Now, in the first cell, we'll install all the necessary libraries. trl (Transformer Reinforcement Learning) is a special library from Hugging Face that makes supervised fine-tuning (SFT) incredibly simple.

!pip install -q transformers datasets accelerate peft trl bitsandbytes
  • transformers: The core Hugging Face library.

  • datasets: For loading our data.

  • accelerate: Makes PyTorch training simple, even on complex hardware.

  • peft: The Parameter-Efficient Fine-Tuning library (this is LoRA).

  • trl: The Supervised Fine-tuning (SFT) Trainer.

  • bitsandbytes: The magic library for 4-bit quantization.

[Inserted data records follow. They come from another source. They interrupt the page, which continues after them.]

-- ==== Sys2Proof/Syntax.lean ====
section
/-! DEFINITION. The commands of the FG24: one constructor per row of spec/opcode_table.json, with what the outside
decides as its operands. -/
namespace Sys2Proof

/-- Size of a station-bus READ or WRITE, and of a memory access (Table 1-4, R5). -/
inductive Size where
  | byte | half | word
deriving DecidableEq, Repr

/-- What memory signals for one word of an access (R5): DONE, RETRY, FAULT, or RETRY and FAULT together. -/
inductive Answer where
  | done | retry | fault | retryFault
deriving DecidableEq, Repr

/-- One response of memory: its answer and, for a read that is DONE, the data. -/
structure Response where
  answer : Answer
  data   : Word
deriving DecidableEq, Repr

/-- The commands. -/
inductive Instr where
  /-- R24: power-on reset, with the levels of the four base straps and the three tag straps. -/
  | powerOnReset (baseStraps : BitVec 4) (tagStraps : BitVec 3)
  /-- R25: bus reset. `provingFirst` settles the order R160 leaves to the Publisher. -/
  | busReset (provingFirst : Bool)
  | read (tag : Fin 8) (addr : Addr) (size : Size)
  | write (tag : Fin 8) (addr : Addr) (size : Size) (data : Word)
  | pairRead (tag : Fin 8) (addr : Addr)
  | pairWrite (tag : Fin 8) (addr : Addr) (data0 data1 : Word)
  | lockRead (tag : Fin 8) (addr : Addr)
  | lockWrite (tag : Fin 8) (addr : Addr) (data : Word)
  | vectorRead (tag : Fin 8) (addr : Addr)
  | portGrant
  | passThroughResponse (first second : Response)
  | fetchAccessResponse (first second : Response)
  | heldWriteResponse (r : Response)
  | lockedWriteResponse (r : Response)
  | ownAccessResponse (first second : Response)
  | windowPeriodExpiry
  | queuePlaceGiven
  | takeFrameItem
  | takeWindowCloseMarker
  | clearTotals
  | ackConditions
  | startProving
  | endProving
  | reloadImage
  | resyncDigest
  | armCapture
  | clearFaults
  | resetSegment
  | unknownCommand
  | millisecondCountAdvance
deriving DecidableEq, Repr

end Sys2Proof
end

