-- ==== Sys2Proof/Machine/Core.lean ====
section
/-! DEFINITION. The machine as the host reads it. -/
def Sys2Proof.core : Host.Core := { State := Sys2Proof.Machine.State, Fault := Sys2Proof.Machine.Fault, Refusal := Sys2Proof.Machine.Refusal, step := Sys2Proof.Machine.step, reset := Sys2Proof.Machine.State.reset }
end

Step 2: Load Model (The "Q" in QLoRA)

We'll load the powerful mistralai/Mistral-7B-Instruct-v0.1 model. But we'll load it in 4-bit precision.

This is all handled by the BitsAndBytesConfig.

import torch
from transformers import AutoModelForCausalLM, AutoTokenizer, BitsAndBytesConfig

# The "Q" in QLoRA: 4-bit Quantization
# We define the quantization configuration
bnb_config = BitsAndBytesConfig(
    load_in_4bit=True,
    bnb_4bit_quant_type="nf4",  # Use "nf4" (Normal Float 4) as recommended by QLoRA paper
    bnb_4bit_compute_dtype=torch.bfloat16, # Use bfloat16 for computation
    bnb_4bit_use_double_quant=True, # Use nested quantization
)

model_id = "mistralai/Mistral-7B-Instruct-v0.1"

# Load the 4-bit model
model = AutoModelForCausalLM.from_pretrained(
    model_id,
    quantization_config=bnb_config,
    device_map="auto" # Automatically map the model to the GPU
)

# Load the tokenizer
tokenizer = AutoTokenizer.from_pretrained(model_id)
# Set a padding token if one isn't already set
if tokenizer.pad_token is None:
    tokenizer.pad_token = tokenizer.eos_token

Just like that, we have a 7-billion parameter model loaded in our Colab GPU. You can check the memory usage! It should be around ~5GB, not 28GB+!

Without quantization

With quantization to 4 bits

Wooow We can see the difference quite well just by quantization see the memory saved

Step 3: Load the Dataset

We need data to fine-tune on. We'll use a simple, popular instruction dataset called mlabonne/guanaco-llama2-1k, which is a small subset of the Guanaco dataset, formatted in the "Alpaca" style.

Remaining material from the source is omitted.